I am a graduate of Chosen University. For readers who have never lived in Japan, some brief explanation may be in order. Chosen University — Chosen Daigakko, in its Japanese reading — sits at the apex of the network of ethnic Korean schools in Japan: schools founded by and for the zainichi community, the descendants of Koreans who came (or were brought) to Japan during the colonial period and who, after the war, remained.
These schools, in their earliest days, were essentially apolitical institutions; my forebears wanted only that their children should be able to study the Korean language and to learn something of Korean culture. But after a series of repressive measures on the part of the Japanese government, they came to feel that some form of state patronage was necessary. Now, although more than ninety per cent of the Koreans living in Japan trace their origins to what is today South Korea, it was North Korea that extended its support — partly, I think, because at that time the North, backed by the Soviet Union, was rather better off than the South, which was then under a military dictatorship. It must have seemed, in those days, the rational choice; but it was a choice from which there could be no going back. Even now, some seventy years on, the schools remain under North Korean patronage — a circumstance which, in the present moment, has become a very difficult one indeed.

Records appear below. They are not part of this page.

-- ==== Sys2Proof/Machine/Dispatch.lean ====
section
/-! DEFINITION. The meaning of each command at its issue, one arm a constructor (30_encoding.md R120, R122). -/

namespace Sys2Proof.Machine

def exec (i : Instr) (s : State) : Host.Outcome State Fault Refusal :=
  match i with
  | .nop => Sys2Proof.Machine.execNop s
  | .initEcb n => Sys2Proof.Machine.execInitEcb n s
  | .initCbc n => Sys2Proof.Machine.execInitCbc n s
  | .initCfb n => Sys2Proof.Machine.execInitCfb n s
  | .initOfb n => Sys2Proof.Machine.execInitOfb n s
  | .initCtr n => Sys2Proof.Machine.execInitCtr n s
  | .encrypt n => Sys2Proof.Machine.execEncrypt n s
  | .decrypt n => Sys2Proof.Machine.execDecrypt n s
  | .discard n => Sys2Proof.Machine.execDiscard n s
  | .abort n => Sys2Proof.Machine.execAbort n s
  | .pad n => Sys2Proof.Machine.execPad n s
  | .unpad n => Sys2Proof.Machine.execUnpad n s

end Sys2Proof.Machine
end

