/-- R33, R341. GSTATUS reads its fields at their places, ISSUE_ERR with the code's number, and 0 elsewhere; a write clears the sticky bits written 1, with ISSUE_ERR
and ISSUE_CTX where bit 16 is, and changes nothing else. (The OKAY of these accesses is the model's, DEDUCED, log 15; the
stored response, log 6.) -/
def Obligations.GstatusFieldsAndWriteOneClear : Prop :=
  ∀ (s : State) (w : Word),
    (∃ v : Word,
      hostRead 0x0010#16 s = .next { s with resp := some { slverr := false, data := some v } } ∧
      (s.gstatus.issueErr = .none → v.extractLsb' 0 4 = 0#4) ∧
      (s.gstatus.issueErr = .invalidKeyLength → v.extractLsb' 0 4 = 1#4) ∧
      (s.gstatus.issueErr = .invalidIVLength → v.extractLsb' 0 4 = 2#4) ∧
      (s.gstatus.issueErr = .invalidLength → v.extractLsb' 0 4 = 3#4) ∧
      (s.gstatus.issueErr = .invalidPadding → v.extractLsb' 0 4 = 4#4) ∧
      (s.gstatus.issueErr = .counterOverflow → v.extractLsb' 0 4 = 5#4) ∧
      (s.gstatus.issueErr = .illegalCommand → v.extractLsb' 0 4 = 6#4) ∧
      (s.gstatus.issueErr = .badState → v.extractLsb' 0 4 = 7#4) ∧
      (s.gstatus.issueErr = .invalidRange → v.extractLsb' 0 4 = 8#4) ∧
      (s.gstatus.issueErr = .aborted → v.extractLsb' 0 4 = 9#4) ∧
      v.extractLsb' 4 4 = 0#4 ∧
      (v.extractLsb' 8 4).toFin = s.gstatus.issueCtx ∧ v.extractLsb' 12 4 = 0#4 ∧
      v.getLsbD 16 = s.gstatus.rej ∧ v.getLsbD 17 = s.gstatus.buserr ∧ v.getLsbD 18 = s.gstatus.wrconf ∧
      v.extractLsb' 19 13 = 0#13) ∧
    hostWrite 0x0010#16 w s = .next
      { s with
        gstatus :=
          { issueErr := if w.getLsbD 16 = true then .none else s.gstatus.issueErr
            issueCtx := if w.getLsbD 16 = true then 0 else s.gstatus.issueCtx
            rej := if w.getLsbD 16 = true then false else s.gstatus.rej
            buserr := if w.getLsbD 17 = true then false else s.gstatus.buserr
            wrconf := if w.getLsbD 18 = true then false else s.gstatus.wrconf }
        resp := some { slverr := false, data := none } }

/-- R34, R35, R58. IRQ_STATUS is write-one-to-clear and IRQ_ENABLE read-write on the implemented bits, bit `i` for a context
`i` there is and bit 31; a write changes nothing else. (The OKAY of these accesses is the model's, DEDUCED, log 15; the stored
response, log 6.) -/
def Obligations.InterruptRegistersBitByBit : Prop :=
  ∀ (s : State) (w : Word), s.inst.nctx ≤ 16 →
    hostRead 0x0014#16 s = .next { s with resp := some { slverr := false, data := some s.irqStatus } } ∧
    hostRead 0x0018#16 s = .next { s with resp := some { slverr := false, data := some s.irqEnable } } ∧
    (∃ v : Word,
      hostWrite 0x0014#16 w s = .next { s with irqStatus := v, resp := some { slverr := false, data := none } } ∧
      ∀ i, v.getLsbD i =
        (s.irqStatus.getLsbD i && !(w.getLsbD i && (decide (i < s.inst.nctx) || decide (i = 31))))) ∧
    (∃ v : Word,
      hostWrite 0x0018#16 w s = .next { s with irqEnable := v, resp := some { slverr := false, data := none } } ∧
      ∀ i, v.getLsbD i = (w.getLsbD i && (decide (i < s.inst.nctx) || decide (i = 31))))

/-- R36. The output line is 1 exactly when a pending cause is enabled. -/
def Obligations.IrqLineIsPendingAndEnabled : Prop :=
  ∀ s : State, s.irq = true ↔ ∃ i, i < 32 ∧ s.irqStatus.getLsbD i = true ∧ s.irqEnable.getLsbD i = true

/-- R37, R38, R41, R42, R58. Each staging register by its offset: CFG takes KEYLEN, IVLEN and NONCELEN from bits 5:0, 12:8 and
20:16 of the word written, and SRC, DST, LEN, IVj and CTRINITj take the word. A write changes that register only, so no latched
operand (R51); a read of it then returns the word written, in CFG with the reserved bits 0, and every other offset reads as
before. (The OKAY of these accesses is the model's, DEDUCED, log 15; the stored response, log 6.) -/
def Obligations.StagingRegistersReadBack : Prop :=
  (∀ (v : Word) (s : State),
    let okay : Option BusResponse := some { slverr := false, data := none }
    hostWrite 0x0020#16 v s = .next
      { s with
        cfg := { keylen := v.extractLsb' 0 6, ivlen := v.extractLsb' 8 5, noncelen := v.extractLsb' 16 5 }, resp := okay } ∧
    hostWrite 0x0024#16 v s = .next { s with src := v, resp := okay } ∧
    hostWrite 0x0028#16 v s = .next { s with dst := v, resp := okay } ∧
    hostWrite 0x002C#16 v s = .next { s with len := v, resp := okay } ∧
    (∀ j : Fin 4, hostWrite (BitVec.ofNat 16 (0x0060 + 4 * j.val)) v s =
      .next { s with iv := s.iv.set j.val v, resp := okay }) ∧
    (∀ j : Fin 4, hostWrite (BitVec.ofNat 16 (0x0070 + 4 * j.val)) v s =
      .next { s with ctrinit := s.ctrinit.set j.val v, resp := okay })) ∧
  (∀ s : State,
    (∃ v : Word,
      hostRead 0x0020#16 s = .next { s with resp := some { slverr := false, data := some v } } ∧
      v.extractLsb' 0 6 = s.cfg.keylen ∧ v.extractLsb' 8 5 = s.cfg.ivlen ∧ v.extractLsb' 16 5 = s.cfg.noncelen) ∧
    hostRead 0x0024#16 s = .next { s with resp := some { slverr := false, data := some s.src } } ∧
    hostRead 0x0028#16 s = .next { s with resp := some { slverr := false, data := some s.dst } } ∧
    hostRead 0x002C#16 s = .next { s with resp := some { slverr := false, data := some s.len } } ∧
    (∀ j : Fin 4, hostRead (BitVec.ofNat 16 (0x0060 + 4 * j.val)) s =
      .next { s with resp := some { slverr := false, data := some s.iv[j.val] } }) ∧
    (∀ j : Fin 4, hostRead (BitVec.ofNat 16 (0x0070 + 4 * j.val)) s =
      .next { s with resp := some { slverr := false, data := some s.ctrinit[j.val] } })) ∧
  (∀ (a : BitVec 16) (v : Word) (s : State), a.toNat % 4 = 0 →
    (0x0020 ≤ a.toNat ∧ a.toNat ≤ 0x002C) ∨ (0x0060 ≤ a.toNat ∧ a.toNat ≤ 0x007C) →
    ∃ t, hostWrite a v s = .next t ∧
      t = { s with cfg := t.cfg, src := t.src, dst := t.dst, len := t.len, iv := t.iv, ctrinit := t.ctrinit,
                   resp := some { slverr := false, data := none } } ∧
      ∀ a' : BitVec 16, a'.toNat % 4 = 0 →
        let seen := if a' = a then (if a = 0x0020#16 then v &&& 0x001F1F3F#32 else v)
          else readReg s (regAt s.inst a'.toNat)
        hostRead a' t = .next { t with resp := some { slverr := false, data := some seen } })

/-- R39, R40. KEYj and CMD read 0; a write to KEYj changes that staging word only. (The OKAY of these accesses is the model's,
DEDUCED, log 15; the stored response, log 6.) -/
def Obligations.KeyAndCommandRegistersReadZero : Prop :=
  (∀ (a : BitVec 16) (s : State), a.toNat % 4 = 0 → a.toNat = 0x0030 ∨ (0x0040 ≤ a.toNat ∧ a.toNat ≤ 0x005C) →
    hostRead a s = .next { s with resp := some { slverr := false, data := some 0#32 } }) ∧
  (∀ (j : Fin 8) (v : Word) (s : State),
    hostWrite (BitVec.ofNat 16 (0x0040 + 4 * j.val)) v s = .next
      { s with key := s.key.set j.val v, resp := some { slverr := false, data := none } })

/-- R40, R41, R42, R86. Byte `4j + b` of a staging string is byte `b` of word `j`, and the starting counter is the four words,
the first the least significant. -/
def Obligations.StagingStringsAreLittleEndian : Prop :=
  ∀ s : State,
    (keyString s).length = 32 ∧ (ivString s).length = 16 ∧
    (∀ (j : Fin 8) (b : Fin 4), (keyString s).getD (4 * j.val + b.val) 0#8 = s.key[j.val].extractLsb' (8 * b.val) 8) ∧
    (∀ (j : Fin 4) (b : Fin 4), (ivString s).getD (4 * j.val + b.val) 0#8 = s.iv[j.val].extractLsb' (8 * b.val) 8) ∧
    startCounter s = s.ctrinit[0].toNat + s.ctrinit[1].toNat * 2 ^ 32 + s.ctrinit[2].toNat * 2 ^ 64 +
      s.ctrinit[3].toNat * 2 ^ 96
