theorem ctx_st (c d : Ctx) (m : Memory) (a : List Event) (n : Fin 16) :
    (st c d m a).ctx n = if n = 1 then d else if n = 0 then c else Ctx.reset p8 := by
  have h : ∀ i : Fin 16, (((Vector.replicate 16 (Ctx.reset p8)).set 0 c).set 1 d)[i.val] =
      if i.val = 1 then d else if i.val = 0 then c else Ctx.reset p8 := by
    intro i
    rw [Vector.getElem_set, Vector.getElem_set]
    by_cases h1 : i.val = 1
    · rw [if_pos h1.symm, if_pos h1]
    · rw [if_neg (fun e => h1 e.symm), if_neg h1]
      by_cases h0 : i.val = 0
      · rw [if_pos h0.symm, if_pos h0]
      · rw [if_neg (fun e => h0 e.symm), if_neg h0, Vector.getElem_replicate]
  have e := h n
  simp only [Fin.ext_iff]
  exact e

/-- A context that is not BUSY has no job to be well formed. -/
theorem fields_of_idle {p : Params} {c : Ctx} (hb : c.state ≠ .busy)
    (h : c.k.length = p.keyBytes ∧ c.chain.length = p.b ∧ c.nl.toNat < p.b ∧ (c.mode ≠ .ctr → c.nl = 0#5) ∧
      (c.mode = .ecb → c.chain = zeros p.b) ∧ c.err.ofContext ∧ (c.err ≠ .none → c.outlen = 0#32) ∧
      (c.state = .empty → c.noModeState p) ∧
      (c.state = .ready → c.err = .none ∧ c.outlen = 0#32 ∧ c.lastop = .init)) : CtxFields p c := by
  obtain ⟨h1, h2, h3, h4, h5, h6, h7, h8, h9⟩ := h
  exact ⟨h1, h2, h3, h4, h5, h6, h7, h8, h9, fun e => absurd e hb⟩

/-- A BUSY context with the fields of its job. -/
theorem fields_of_job {p : Params} {c : Ctx} {sh : JobShape} (hs : jobShape c.op c.mode = some sh)
    (h : c.k.length = p.keyBytes ∧ c.chain.length = p.b ∧ c.nl.toNat < p.b ∧ (c.mode ≠ .ctr → c.nl = 0#5) ∧
      (c.mode = .ecb → c.chain = zeros p.b) ∧ c.err.ofContext ∧ (c.err ≠ .none → c.outlen = 0#32) ∧
      (c.state = .empty → c.noModeState p) ∧
      (c.state = .ready → c.err = .none ∧ c.outlen = 0#32 ∧ c.lastop = .init))
    (hj : JobFields p c sh) : CtxFields p c := by
  obtain ⟨h1, h2, h3, h4, h5, h6, h7, h8, h9⟩ := h
  exact ⟨h1, h2, h3, h4, h5, h6, h7, h8, h9, fun _ => ⟨sh, hs, hj⟩⟩

/-- A small state is well formed if its two contexts are and their jobs keep apart. -/
theorem good_of {s : State} {c d : Ctx} {m : Memory} {a : List Event}
    (h : s.inst = p8 ∧ s.gstatus = (st c d m a).gstatus ∧ s.irqStatus = 0#32 ∧ s.irqEnable = 0#32 ∧
      s.ctxs = (st c d m a).ctxs ∧ s.mem = m)
    (hm : m.wf ∧ m.below 4096) (hc : CtxFields p8 c) (hd : CtxFields p8 d)
    (ha : c.state = .busy → d.state = .busy → JobsApart c d ∧ JobsApart d c) : s.Good := by
  obtain ⟨h1, h2, h3, h4, h5, h6⟩ := h
  have hx : ∀ n, s.ctx n = if n = 1 then d else if n = 0 then c else Ctx.reset p8 := fun n => by
    rw [← ctx_st c d m a n]; simp [State.ctx, h5]
  have hr : CtxFields p8 (Ctx.reset p8) := ctxFields_reset (by decide)
  refine ⟨by rw [h1]; decide, by rw [h6]; exact hm.1, by rw [h6, h1]; exact hm.2, by rw [h3]; simp, by rw [h4]; simp,
    by rw [h2]; exact .inl rfl, by rw [h2]; exact fun _ => ⟨rfl, rfl⟩, fun n hn => ?_, fun n _ => ?_, fun i j hij hi hj => ?_⟩
  · have h4 : ¬ n.val < 4 := by
      intro h
      have : present s n = true := by rw [present, h1]; exact decide_eq_true h
      rw [hn] at this; cases this
    rw [hx, if_neg (by rintro rfl; exact h4 (by decide)), if_neg (by rintro rfl; exact h4 (by decide)), h1]
  · rw [hx, h1]
    split
    · exact hd
    · split
      · exact hc
      · exact hr
  · have bi := ((busy_iff ..).1 hi).2
    have bj := ((busy_iff ..).1 hj).2
    rw [hx] at bi bj ⊢
    rw [hx]
    have small : ∀ k : Fin 16, (if k = 1 then d else if k = 0 then c else Ctx.reset p8).state = .busy → k = 1 ∨ k = 0 := by
      intro k hk
      by_contra hc
      rw [not_or] at hc
      rw [if_neg hc.1, if_neg hc.2] at hk
      cases hk
    rcases small i bi with rfl | rfl <;> rcases small j bj with rfl | rfl
    · exact absurd rfl hij
    · exact (ha bj bi).2
    · exact (ha bi bj).1
    · exact absurd rfl hij

/-! ### Jobs -/

/-- A CBC ENCRYPT of the block at 0 to 64, at a block index. -/
def cbcJob (blk : Nat) (chain : Bytes) : Ctx := running (ready .cbc chain 0#5) .encrypt 0 64 8 2 16 blk

/-- The second block of that job's output: `E(K, xor(rep(8, 8), cipher0))`. -/
def cipher1 : Bytes := [0x09, 0x1B, 0x29, 0x3F, 0x49, 0x5B, 0x69, 0x77]

/-- A CTR ENCRYPT of nine bytes in place at 0, its last counter value the last there is. -/
def ctrJob (blk : Nat) (chain : Bytes) : Ctx := running (ready .ctr chain 4#5) .encrypt 0 0 9 2 9 blk

/-- A counter block of the vectors. -/
def counterBlock (last : Byte) : Bytes := [0xA0, 0xA1, 0xA2, 0xA3, 0xFF, 0xFF, 0xFF, last]

/-- A CBC DECRYPT in place of the block at 0. -/
def cbcUnjob (blk : Nat) (chain : Bytes) : Ctx := running (ready .cbc chain 0#5) .decrypt 0 0 8 1 8 blk

/-- A PAD of five bytes at 128 to 192. -/
def padJob (blk : Nat) : Ctx := running idle .pad 128 192 5 1 8 blk

/-- An UNPAD of eight bytes at 128 to 192. -/
def unpadJob (blk : Nat) : Ctx := running idle .unpad 128 192 8 1 8 blk

theorem idle_fields : CtxFields p8 idle := ctxFields_reset (by decide)

theorem ready_fields : CtxFields p8 (ready .cbc iv8 0#5) := fields_of_idle (by decide) (by decide)

theorem cbcJob_fields : CtxFields p8 (cbcJob 0 iv8) :=
  fields_of_job (sh := .padded) rfl (by decide) (by constructor <;> decide)

theorem cbcJob_end_fields : CtxFields p8 (cbcJob 2 cipher1) :=
  fields_of_job (sh := .padded) rfl (by decide) (by constructor <;> decide)

theorem ctrJob_fields : CtxFields p8 (ctrJob 0 (counterBlock 0xFE#8)) :=
  fields_of_job (sh := .stream) rfl (by decide) (by constructor <;> decide)

theorem cbcUnjob_fields : CtxFields p8 (cbcUnjob 0 iv8) :=
  fields_of_job (sh := .aligned) rfl (by decide) (by constructor <;> decide)

theorem cbcUnjob_end_fields : CtxFields p8 (cbcUnjob 1 cipher0) :=
  fields_of_job (sh := .aligned) rfl (by decide) (by constructor <;> decide)

theorem padJob_fields : CtxFields p8 (padJob 0) :=
  fields_of_job (sh := .padded) rfl (by decide) (by constructor <;> decide)

theorem padJob_end_fields : CtxFields p8 (padJob 1) :=
  fields_of_job (sh := .padded) rfl (by decide) (by constructor <;> decide)

theorem unpadJob_fields (i : Fin 2) : CtxFields p8 (unpadJob i.val) :=
  fields_of_job (sh := .stream) rfl (by revert i; decide) (by constructor <;> (revert i; decide))

/-- Two jobs at once, on contexts 0 and 1. -/
def twoJobs (a : List Event) : State := st (cbcJob 0 iv8) (padJob 0) (memAt 0 block0) a

theorem twoJobs_good (a : List Event) : (twoJobs a).Good :=
  good_of (a := a) ⟨rfl, rfl, rfl, rfl, rfl, rfl⟩ ⟨by decide, by decide⟩ cbcJob_fields padJob_fields (by decide)

/-- One job on context 0. -/
def oneJob (c : Ctx) (m : Memory) (a : List Event) : State := st c idle m a

theorem oneJob_good {c : Ctx} {m : Memory} (hc : CtxFields p8 c) (hm : m.wf ∧ m.below 4096) (a : List Event) :
    (oneJob c m a).Good :=
  good_of (a := a) ⟨rfl, rfl, rfl, rfl, rfl, rfl⟩ hm hc idle_fields (fun _ h => by cases h)

/-- No job, context 0 READY in CBC mode. -/
def readyState (a : List Event) : State := stage (st (ready .cbc iv8 0#5) idle [] a) 0#32 64#32 8#32

theorem readyState_good (a : List Event) : (readyState a).Good :=
  good_of (m := []) (a := a) ⟨rfl, rfl, rfl, rfl, rfl, rfl⟩ ⟨by decide, by decide⟩ ready_fields idle_fields (by decide)

/-- No job, all contexts EMPTY. -/
def idleState (a : List Event) : State := stage (st idle idle [] a) 0#32 64#32 8#32

theorem idleState_good (a : List Event) : (idleState a).Good :=
  good_of (m := []) (a := a) ⟨rfl, rfl, rfl, rfl, rfl, rfl⟩ ⟨by decide, by decide⟩ idle_fields idle_fields (by decide)

/-! ### One step each, from the vectors -/

/-- The status word of context 0 after a result. -/
def status0 (r : Result) : Option Word := seen r fun t => (t.ctx 0).statusWord

theorem test_nop_hint : issue 0xFFFFFFF0#32 (readyState []) = .next (readyState []) := rfl

theorem test_initEcb_ignores_iv : status0 (exec (.initEcb 0) (configure (idleState []) 8 0 31)) = some 0x00001001#32 := by
  decide

theorem test_initEcb_key_length : status0 (exec (.initEcb 0) (idleState [])) = some 0x00001100#32 := by decide

theorem test_initCbc_chain :
    seen (exec (.initCbc 0) (configure (idleState []) 8 8 0)) (fun t => ((t.ctx 0).chain, (t.ctx 0).statusWord, t.irqStatus)) =
      some (iv8, 0x00001011#32, 1#32) := by decide

theorem test_initCbc_replaces_mode_state :
    seen (exec (.initCbc 0) (configure (readyState []) 8 7 0)) (fun t => ((t.ctx 0).chain, (t.ctx 0).statusWord)) =
      some (zeros 8, 0x00001200#32) := by decide

theorem test_initCfb_key_first : status0 (exec (.initCfb 0) (configure (idleState []) 16 7 0)) = some 0x00001100#32 := by
  decide

theorem test_initOfb_key :
    seen (exec (.initOfb 0) (configure (idleState []) 8 8 0)) (fun t => ((t.ctx 0).k, (t.ctx 0).statusWord)) =
      some (k8, 0x00001031#32) := by decide

theorem test_initCtr_chain :
    seen (exec (.initCtr 0) { configure (idleState []) 8 4 4 with iv := #v[0xA3A2A1A0, 0, 0, 0],
                                                                   ctrinit := #v[0xFFFFFFFE, 0, 0, 0] })
      (fun t => ((t.ctx 0).chain, (t.ctx 0).nl)) = some (counterBlock 0xFE#8, 4#5) := by decide

theorem test_initCtr_wide_counter :
    status0 (exec (.initCtr 0) { configure (idleState []) 8 4 4 with ctrinit := #v[0, 1, 0, 0] }) = some 0x00001200#32 := by
  decide

theorem test_encrypt_in_place :
    seen (exec (.encrypt 0) (stage (readyState []) 0 0 32)) (fun t => ((t.ctx 0).nblk, (t.ctx 0).maxout)) = some (5, 40) := by
  decide

theorem test_encrypt_partial_overlap :
    seen (exec (.encrypt 0) (stage (readyState []) 0 8 32)) (fun t => (t.gstatus.word, (t.ctx 0).statusWord)) =
      some (0x00010008#32, 0x00001011#32) := by decide

theorem test_decrypt_empty : status0 (exec (.decrypt 0) (stage (readyState []) 0 0 0)) = some 0x00003313#32 := by decide

theorem test_decrypt_in_place : status0 (exec (.decrypt 0) (stage (readyState []) 0 0 16)) = some 0x00003012#32 := by decide

theorem test_discard_ready :
    seen (exec (.discard 0) (readyState [])) (fun t => ((t.ctx 0).statusWord, (t.ctx 0).k, t.irqStatus)) =
      some (0x00004000#32, zeros 8, 1#32) := by decide

theorem test_discard_busy :
    seen (exec (.discard 0) (twoJobs [])) (fun t => (t.gstatus.word, (t.ctx 0).statusWord)) =
      some (0x00010007#32, 0x00002012#32) := by decide

theorem test_abort_encrypt :
    seen (exec (.abort 0) (oneJob (cbcJob 1 cipher0) (memAt 64 cipher0) [])) (fun t => ((t.ctx 0).statusWord, t.mem)) =
      some (0x00005913#32, []) := by decide

theorem test_abort_pad : seen (exec (.abort 1) (twoJobs [])) (fun t => (t.ctx 1).statusWord) = some 0x00005900#32 := by decide

theorem test_pad_accepted :
    seen (exec (.pad 0) (stage (idleState []) 0 0 0)) (fun t => ((t.ctx 0).statusWord, (t.ctx 0).nblk, (t.ctx 0).maxout)) =
      some (0x00006002#32, 1, 8) := by decide

theorem test_pad_on_ready : seen (exec (.pad 0) (readyState [])) (fun t => t.gstatus.word) = some 0x00010007#32 := by decide

theorem test_unpad_accepted :
    seen (exec (.unpad 0) (stage (idleState []) 0 64 9)) (fun t => ((t.ctx 0).statusWord, (t.ctx 0).nblk, (t.ctx 0).maxout)) =
      some (0x00007002#32, 2, 9) := by decide

/-! ### Engine steps, from the vectors -/

theorem test_block_cbc_encrypt :
    seen (engineTurn 0 (oneJob (cbcJob 0 iv8) (memAt 0 block0) [])) (fun t => (t.mem.read 64 8, (t.ctx 0).chain, (t.ctx 0).blk)) =
      some (cipher0, cipher0, 1) := by decide

theorem test_block_cbc_decrypt_in_place :
    seen (engineTurn 0 (oneJob (cbcUnjob 0 iv8) (memAt 0 cipher0) [])) (fun t => (t.mem.read 0 8, (t.ctx 0).chain)) =
      some (block0, cipher0) := by decide

theorem test_block_ctr :
    seen (engineTurn 0 (oneJob (ctrJob 0 (counterBlock 0xFE#8)) (memAt 0 block0) []))
      (fun t => (t.mem.read 0 8, (t.ctx 0).chain)) =
      some ([0xAF, 0xBF, 0x8F, 0x9F, 0xB4, 0xA5, 0x96, 0x86], counterBlock 0xFF#8) := by decide

theorem test_transform_cfb_short :
    xform p8 .cfb .enc 0 k8 cipher0 [0x88, 0x99, 0xAA] = ([0x89, 0x8A, 0x8B], cipher0) := by decide

theorem test_transform_ofb :
    xform p8 .ofb .dec 0 k8 iv8 cipher0 = (block0, [0x0E, 0x0D, 0x0C, 0x0B, 0x0A, 0x09, 0x08, 0x07]) := by decide

theorem test_transform_ecb : xform p8 .ecb .enc 0 k8 (zeros 8) block0 =
    ([0x0F, 0x1E, 0x2D, 0x3C, 0x4B, 0x5A, 0x69, 0x78], zeros 8) := by decide

theorem test_copy_last_piece :
    seen (engineTurn 1 (st idle (padJob 0) (memAt 128 [0x41, 0x42, 0x43, 0x44, 0x45]) []))
      (fun t => t.mem.read 192 8) = some [0x41, 0x42, 0x43, 0x44, 0x45, 3, 3, 3] := by decide

theorem test_unpad_valid :
    seen (engineTurn 0 (oneJob (unpadJob 1) (memAt 192 [0x61, 0x62, 0x63, 0x64, 0x65, 1, 2, 2]) []))
      (fun t => (t.mem.read 192 8, (t.ctx 0).outlen, (t.ctx 0).statusWord)) =
      some ([0x61, 0x62, 0x63, 0x64, 0x65, 1, 0, 0], 6#32, 0x00007000#32) := by decide

theorem test_unpad_invalid :
    seen (engineTurn 0 (oneJob (unpadJob 1) (memAt 192 [0x61, 0x62, 0x63, 0x64, 0x65, 0x66, 0x67, 9]) []))
      (fun t => (t.mem, (t.ctx 0).outlen, (t.ctx 0).statusWord)) = some ([], 0#32, 0x00007400#32) := by decide

theorem test_padLen_every_byte : padLen 8 [1, 2, 3, 3, 2, 3] = none ∧ padLen 8 [2, 2] = some 2 ∧ padLen 8 [5, 5] = none ∧
    padLen 8 [] = none ∧ padLen 8 (rep 8#8 8) = some 8 := by decide

/-! ### The window, from the vectors -/

/-- What a read returns. -/
def readBack (r : Result) : Option BusResponse := (seen r fun t => t.resp).join

theorem test_read_params :
    readBack (hostRead 0x0004#16 (idleState [])) = some ⟨false, some 0x01040808#32⟩ ∧
    readBack (hostRead 0x0008#16 (idleState [])) = some ⟨false, some 0x00001000#32⟩ := by decide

My father, who served for fifty years as a teacher within this school system, was, I think, an important figure in the way that system functioned. For the son of such a man not to attend Chosen University would have been, to those around us, a thing very difficult to countenance — I can readily imagine the trouble it would have caused, had I declared I was not going — but in truth I had spent my high school years almost entirely on football and had not really studied, and so the question of other options scarcely arose.
I cannot say what the situation is now, but Chosen University did, in those days, conduct an entrance examination of a sort — though for form’s sake more than anything else, I think, since I almost never heard of anyone failing it. Classmates who had struggled with the mathematics of an ordinary primary school were nevertheless admitted. This is not to say that everyone there was a fool — there were clever students too — only that, as with the rest of the Korean school system, the spread of intellectual ability was very wide indeed.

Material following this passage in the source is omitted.